▶ **EXERCISE DIRECTIONS**
What lines below include the string "payload"? Pick them out and copy them.
[[ INFORMATION SUPPLIED open ]]
/-- The step goes on. -/
def goesOn : Result → Bool
  | .next _ => true
  | _ => false

/-- The decoder's answer as an option. -/
def decoded (req : List Bool) : Option Instr := (decode Config.widths req).toOption

/-- The reset state with host inputs waiting. -/
def waiting (inputs : List HostInput) : State := { State.reset with inputs := inputs }

/-- 56 voicing flags that begin with the given ones. -/
def flags (bs : List Bool) : List Bool := bs ++ List.replicate (56 - bs.length) false

/-- 56 magnitudes that begin with the given ones. -/
def mags (ms : List Nat) : List Nat := ms ++ List.replicate (56 - ms.length) 0

/-! WellFormed: an ill-formed term for each check -/

theorem test_wf_accepts_sqenc : (Instr.sqenc 21 8 (flags []) (mags [])).wf Config.widths = true := by decide
theorem test_wf_refuses_short_vuv : (Instr.sqenc 21 8 (List.replicate 55 false) (mags [])).wf Config.widths = false := by
  decide
theorem test_wf_refuses_long_mag : (Instr.sqenc 21 8 (flags []) (List.replicate 57 0)).wf Config.widths = false := by
  decide
theorem test_wf_refuses_wide_pitch : (Instr.sqenc 65536 8 (flags []) (mags [])).wf Config.widths = false := by decide
theorem test_wf_refuses_wide_mag : (Instr.sqenc 21 8 (flags []) (mags [4294967296])).wf Config.widths = false := by
  decide
theorem test_wf_refuses_wide_gain : (Instr.sqgain 4294967296).wf Config.widths = false := by decide

/-! Decoding: one written-out request for every constructor (R53; section 8) -/

theorem test_decode_g24enc : decoded (Bits.ofVec 0b00010000101010111100#20) = some (.g24enc 0xABC#12) := by
  decide +kernel
theorem test_decode_g24dec : decoded (Bits.ofVec 0b00010001001010111101001000111101#32) =
    some (.g24dec 0x2BD23D#24) := by decide +kernel
theorem test_decode_g23enc : decoded (Bits.ofVec 0b00010010000100100011#20) = some (.g23enc 0x123#12) := by
  decide +kernel
theorem test_decode_g23dec : decoded (Bits.ofVec 0b0001001100101011110100100011111#31) =
    some (.g23dec 0x15E91F#23) := by decide +kernel
theorem test_decode_scrmask : decoded (Bits.ofVec 0b00100000010100100110#20) = some (.scrmask 0x526#12) := by
  decide +kernel
theorem test_decode_ilvpack : decoded (Bits.ofVec 0x30ABC23C26F66F555555#80) =
    some (.ilvpack 0xABC23C#24 0x137B37#23 0x1555555#25) := by decide +kernel
theorem test_decode_ilvunpk : decoded (Bits.ofVec 0x314F6583EDAB2743C747#80) =
    some (.ilvunpk 0x4F6583EDAB2743C747#72) := by decide +kernel
theorem test_decode_fecpack :
    decoded (Bits.ofVec 0x40#8 ++ Bits.ofVec 0b1010101111000001001000111010101010101010101010101#49) =
      some (.fecpack (0xABC#12 ++ 0x123#12 ++ 0x1555555#25)) := by decide +kernel
theorem test_decode_fecunpk : decoded (Bits.ofVec 0x414F6583EDAB2743C747#80) =
    some (.fecunpk 0x4F6583EDAB2743C747#72) := by decide +kernel
theorem test_decode_fldpack :
    decoded (Bits.ofVec 0x50#8 ++ Bits.ofVec 0b1010101010101010110010001110001011111110000011101#49) =
      some (.fldpack ⟨85, 10, 21, 0b100100011, 0b1000101, 31, 8, 3, 5⟩) := by decide +kernel
theorem test_decode_fldunpk :
    decoded (Bits.ofVec 0x51#8 ++ Bits.ofVec 0b1010101111000001001000111010101010101010101010101#49) =
      some (.fldunpk (0xABC#12 ++ 0x123#12 ++ 0x1555555#25)) := by decide +kernel
theorem test_decode_sqenc :
    decoded (Bits.ofVec 0x60001508#32 ++ Bits.ofVec 0xF0000000000000#56 ++ Bits.ofVec 0x4180000041800000#64 ++
      List.replicate 1728 false) =
      some (.sqenc 21 8 (flags [true, true, true, true]) (mags [0x41800000, 0x41800000])) := by decide +kernel
theorem test_decode_sqrst : decoded (Bits.ofVec 0b01100001#8) = some .sqrst := by decide +kernel
theorem test_decode_sqgain : decoded (Bits.ofVec 0x6240C0A8C1#40) = some (.sqgain 0x40C0A8C1) := by
  decide +kernel

/-- M1: opcode 0x14 is reserved, whatever the payload (section 7). -/
theorem test_decode_reserved : (decode Config.widths (Bits.ofVec 0x14000#20)).toOption = none := by decide +kernel
/-- M2: G24ENC with a 13-bit payload (section 7). -/
theorem test_decode_wrong_length : (decode Config.widths (Bits.ofVec 0x10ABC#21)).toOption = none := by decide +kernel

/-! The opcode table's numbers (log 22) -/

theorem test_table_g24enc : decodeTableWord 24 0x10ABC = some (.g24enc 0xABC#12) := by decide +kernel
theorem test_table_sqrst : decodeTableWord 8 0x61 = some .sqrst := by decide +kernel
theorem test_table_sqenc_runs : goesOn (step (State.reset.withFetchWord 1880 (0x60 * 2 ^ 1872))) = true := by
  decide +kernel
theorem test_table_step_runs :
    answers (step (State.reset.withFetchWord 24 0x10ABC)) (.ok (Bits.ofVec 0xABC23C#24)) = true := by decide +kernel

/-! The meanings, each from the reset state (sections 2 to 7) -/

theorem test_g23enc : answers (exec (.g23enc 0x123#12) State.reset) (.ok (Bits.ofVec 0x091856#23)) = true := by
  decide +kernel
theorem test_g23enc_top : answers (exec (.g23enc 0x800#12) State.reset) (.ok (Bits.ofVec 0x40063A#23)) = true := by
  decide +kernel
theorem test_g24enc : answers (exec (.g24enc 0x555#12) State.reset) (.ok (Bits.ofVec 0x555D0D#24)) = true := by
  decide +kernel
theorem test_g24enc_even : answers (exec (.g24enc 0x7C0#12) State.reset) (.ok (Bits.ofVec 0x7C00A4#24)) = true := by
  decide +kernel
theorem test_scrmask : answers (exec (.scrmask 0xABC#12) State.reset) (.ok (Bits.ofVec 0x1A6361#23)) = true := by
  decide +kernel
theorem test_scrmask_top : answers (exec (.scrmask 0xFFF#12) State.reset) (.ok (Bits.ofVec 0x059F84#23)) = true := by
  decide +kernel
theorem test_ilvpack :
    answers (exec (.ilvpack 0xABC23C#24 0x137B37#23 0x1555555#25) State.reset)
      (.ok (Bits.ofVec 0xC7E583A9EB2743C747#72)) = true := by decide +kernel
theorem test_ilvunpk :
    answers (exec (.ilvunpk 0x0123456789ABCDEF5A#72) State.reset)
      (.ok (Bits.ofVec 0x00FF43#24 ++ Bits.ofVec 0x61F199#23 ++ Bits.ofVec 0x1355556#25)) = true := by decide +kernel
theorem test_fecpack :
    answers (exec (.fecpack (0x526#12 ++ 0xD2A#12 ++ 0x00002A0#25)) State.reset)
      (.ok (Bits.ofVec 0x686A44A61E941804CC#72)) = true := by decide +kernel
theorem test_fldpack :
    answers (exec (.fldpack ⟨85, 10, 21, 291, 69, 31, 8, 3, 5⟩) State.reset)
      (.ok (Bits.ofVec 0b1010010110101001000110001111100001101101110110101#49)) = true := by decide +kernel
theorem test_fldunpk :
    answers (exec (.fldunpk (0xABC#12 ++ 0x123#12 ++ 0x1555555#25)) State.reset)
      (.ok (encodeFields ⟨82, 22, 25, 37, 26, 21, 10, 5, 5⟩)) = true := by decide +kernel
theorem test_sqrst_keeps_gain :
    exec .sqrst ⟨⟨3, 1#32, [], [7#8]⟩, 5#32, [], []⟩ = .next ⟨Config.chip.predReset, 5#32, [], [.ok []]⟩ := rfl
theorem test_sqgain_refuses_nan : answers (exec (.sqgain 0x7FC00000) State.reset) .misuse = true := by
  decide +kernel
/-- M3: L one above L_MAX. -/
theorem test_sqenc_refuses_l : answers (exec (.sqenc 21 57 (flags []) (mags [])) State.reset) .misuse = true := by
  decide +kernel
/-- M4: MAG[3] is an infinity, L = 8. -/
theorem test_sqenc_refuses_infinity :
    answers (exec (.sqenc 21 8 (flags []) (mags [0, 0, 0x7F800000])) State.reset) .misuse = true := by decide +kernel

/-- Block A of frame v1 with positions 0 to 3 flipped: the smallest of six candidates (section 2). -/
theorem test_dec24_tie : dec24 Config.chip 0x5BC23C#24 = (0x53C#12, 4) := by decide +kernel
/-- Block B of frame v1 under the mask of the wrong U0 (section 5, R209). -/
theorem test_dec23_cascade : dec23 Config.chip (0x137B37#23 ^^^ scrMask 0x53C#12) = (0xFFB#12, 3) := by
  decide +kernel
theorem test_g24dec_tie : exec (.g24dec 0x5BC23C#24) State.reset =
    .next ⟨State.reset.toStateOf.respond (Bits.ofVec 0x53C#12 ++ Bits.ofVec 4#3)⟩ := by
  show execG24dec _ _ = _
  simp only [execG24dec, runG24dec, test_dec24_tie]; rfl
theorem test_g23dec : exec (.g23dec (0x137B37#23 ^^^ 0x6CA1A0#23)) State.reset =
    .next ⟨State.reset.toStateOf.respond (Bits.ofVec 0xFFB#12 ++ Bits.ofVec 3#2)⟩ := by
  have hm : scrMask 0x53C#12 = 0x6CA1A0#23 := by decide +kernel
  show execG23dec _ _ = _
  simp only [execG23dec, runG23dec, ← hm, test_dec23_cascade]; rfl
/-- Section 5: frame v1 with A0 to A3 flipped: U0 and U1 wrong, ERR = 7. -/
theorem test_fecunpk_cascade : exec (.fecunpk 0x4F6D83A9EB2743C747#72) State.reset =
    .next ⟨State.reset.toStateOf.respond (Bits.ofVec (0x53C#12 ++ 0xFFB#12 ++ 0x1555555#25) ++ Bits.ofVec 7#3)⟩ := by
  have hu : ilvUnpack Config.chip 0x4F6D83A9EB2743C747#72 = (0x5BC23C#24, 0x137B37#23, 0x1555555#25) := by
    decide +kernel
  show execFecunpk _ _ = _
  simp only [execFecunpk, runFecunpk, fecUnpack, hu, test_dec24_tie, test_dec23_cascade]; rfl

/-! SpectralQuantizer: frame X2 in the toy configuration T (section 7) -/

/-- The cosine at the arguments frame X2 needs, rounded to binary32, first part. -/
def cosTableA : List (Nat × Nat) :=
  [(0x00000000, 0x3f800000), (0x3f490fdb, 0x3f3504f3), (0x4016cbe4, 0xbf3504f3), (0x3f060a92, 0x3f5db3d7),
   (0x3fc90fdb, 0xb33bbd2e), (0x40278d37, 0xbf5db3d9), (0x3f860a92, 0x3effffff), (0x40490fdb, 0xbf800000),
   (0x40a78d37, 0x3f000006), (0x3e490fdb, 0x3f7b14be), (0x3f16cbe4, 0x3f54db31), (0x3f7b53d2, 0x3f0e39d9),
   (0x3fafede0, 0x3e47c5bc), (0x3fe231d6, 0xbe47c5c2), (0x400a3ae7, 0xbf0e39dc), (0x40235ce2, 0xbf54db32),
   (0x403c7edd, 0xbf7b14bf), (0x3ec90fdb, 0x3f6c835e), (0x3f96cbe4, 0x3ec3ef15), (0x3ffb53d2, 0xbec3ef18),
   (0x402fede0, 0xbf6c8360), (0x406231d6, 0xbf6c835e), (0x408a3ae7, 0xbec3ef0b), (0x40a35ce2, 0x3ec3ef1b),
   (0x40bc7edd, 0x3f6c835f), (0x4083f268, 0xbf0e39d6)]

/-- Second part. -/
def cosTableB : List (Nat × Nat) :=
  [(0x40a9a560, 0x3f0e39d7), (0x40cf585a, 0x3f7b14be), (0x40f50b52, 0x3e47c5d0), (0x410d5f26, 0xbf54db34),
   (0x407b53d2, 0xbf3504f1), (0x40afede0, 0x3f3504f7), (0x40e231d6, 0x3f3504f3), (0x410a3ae7, 0xbf3504fb),
   (0x41235ce2, 0xbf3504ef), (0x413c7edd, 0x3f3504f4), (0x403c7ede, 0xbf7b14bf), (0x409d1463, 0x3e47c5c8),
   (0x40dbe958, 0x3f54db2d), (0x412cc9a0, 0xbe47c5bb), (0x414c341b, 0x3f7b14bc), (0x416b9e95, 0xbf0e39e4),
   (0x4103f268, 0xbec3ef25), (0x4129a560, 0xbec3ef23), (0x414f585a, 0x3f6c835b), (0x41750b52, 0xbf6c835c),
   (0x418d5f26, 0x3ec3ef25), (0x4119f024, 0xbf7b14bd), (0x4145eb9c, 0x3f7b14c1), (0x4171e714, 0xbf54db3a),
   (0x418ef146, 0x3f0e39e9), (0x41a4ef02, 0xbe47c614)]

/-- The cosine of the toy numerics: the table, 0 elsewhere. -/
def toyCos (x : Num32) : Num32 :=
  BitVec.ofNat 32 (((cosTableA ++ cosTableB).lookup x.toNat).getD 0)

/-- `log2` of the toy numerics, right on the powers of two, which are all frame X2 needs. -/
def toyLog2 (x : Num32) : Num32 := F32.ofInt ((x.toNat / 2 ^ 23 : Nat) - 127)

/-- The quotient of two integers. -/
def frac (a b : Int) : Num32 := F32.div (F32.ofInt a) (F32.ofInt b)

/-- A row of a toy sub-band table: one value and three zeros. -/
def toyHoc (a b : Int) : Vector Num32 4 := #v[frac a b, F32.ofInt 0, F32.ofInt 0, F32.ofInt 0]

/-- `(k - 4) / 2` for k in 0..7. -/
def half4 (k : Nat) : Num32 :=
  [0xC0000000, 0xBFC00000, 0xBF800000, 0xBF000000, 0x00000000, 0x3F000000, 0x3F800000, 0x3FC00000].getD k 0

/-- The toy configuration T of `95_test_vectors.md` section 7, as far as SQENC before stage 9 reads it. -/
def toy : Params Num32 where
  num := { F32.numerics with cos := toyCos, log2 := toyLog2 }
  g23Poly := 0xC75#12
  g24Even := true
  ilvA := Config.chip.ilvA
  ilvB := Config.chip.ilvB
  ilvC := Config.chip.ilvC
  fieldMap := Config.chip.fieldMap
  lMax := 12
  pitchW := 16
  lMin := 7
  pitchIndex0 := fun p => (p : Int) - 20
  pitchTable := [40, 41, 41, 42, 43, 44]
  harmCount := fun b => (b.toNat : Int) - 33
  pitchDir := 1
  f0Table := fun b => frac 1 (2 * ((b.toNat : Int) - 32))
  vuvTable := fun n =>
    let z := if n.val ≤ 8 then n.val else n.val - 9
    Bits.vec 8 (List.replicate (8 - z) true ++ List.replicate z false)
  offV := fun _ => F32.ofInt 0
  offUV := fun _ _ => F32.ofInt 1
  gainTable := fun i => frac ((i.val : Int) - 8) 2
  rho := frac 1 2
  subband := fun l => if l = 8 then #v[2, 2, 2, 2] else #v[2, 2, 2, 3]
  prbaA := fun n =>
    #v[half4 (n.val / 64), half4 (n.val / 8 % 8), half4 (n.val % 8)]
  prbaB := fun n =>
    #v[half4 (n.val / 32 % 4 + 2), half4 (n.val / 8 % 4 + 2), half4 (n.val / 2 % 4 + 2), half4 (n.val % 2 + 3)]
  hoc1 := fun n => toyHoc (n.val - 16) 4
  hoc2 := fun n => toyHoc (n.val - 8) 4
  hoc3 := fun n => toyHoc (n.val - 8) 4
  hoc4 := fun n => toyHoc (n.val - 4) 4
  silenceB0 := 124
  decodeParams := fun _ p => (⟨0, 0, [], []⟩, p)
  predReset := ⟨4, F32.ofInt 2, List.replicate 14 (F32.ofInt 0), []⟩

/-- Frame X2. -/
def frameX2 : VoiceFrame Num32 where
  pitch := 25
  l := 9
  vuv := [true, true, true, false, false, false, true, true, false, false, false, false]
  mag := [32, 32, 32, 4, 4, 4, 16, 16].map F32.ofInt ++ [frac 1 2, F32.ofInt 0, F32.ofInt 0, F32.ofInt 0]

/-- The predictor state frame X1 left. -/
def predX2 : PredState Num32 where
  l := 8
  gamma := F32.ofInt 3
  env := [F32.ofInt 0] ++ List.replicate 8 (F32.ofInt 3) ++ List.replicate 5 (F32.ofInt 0)
  rest := []

/-- The sub-bands of stage 6 for a toy frame of fundamental 1/20. -/
def toyBands (frame : VoiceFrame Num32) (p : PredState Num32) : Option (Vector (Subband Num32) 4) :=
  match envWindow toy p frame.l with
  | .ok w => some (stage6 toy frame.l (stage5 toy (stage3 toy frame.l (frac 1 20) (harmonics frame)) w))
  | .error _ => none

/-- The distance of a word from a decimal given in millionths is below two millionths. -/
def near (x : Num32) (millionths : Int) : Bool :=
  F32.lt (F32.abs (F32.sub x (frac millionths 1000000))) (frac 2 1000000)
[[ INFORMATION SUPPLIED closed ]]
▶ **EXPECTED ANSWER**
/-- M1: opcode 0x14 is reserved, whatever the payload (section 7). -/
/-- M2: G24ENC with a 13-bit payload (section 7). -/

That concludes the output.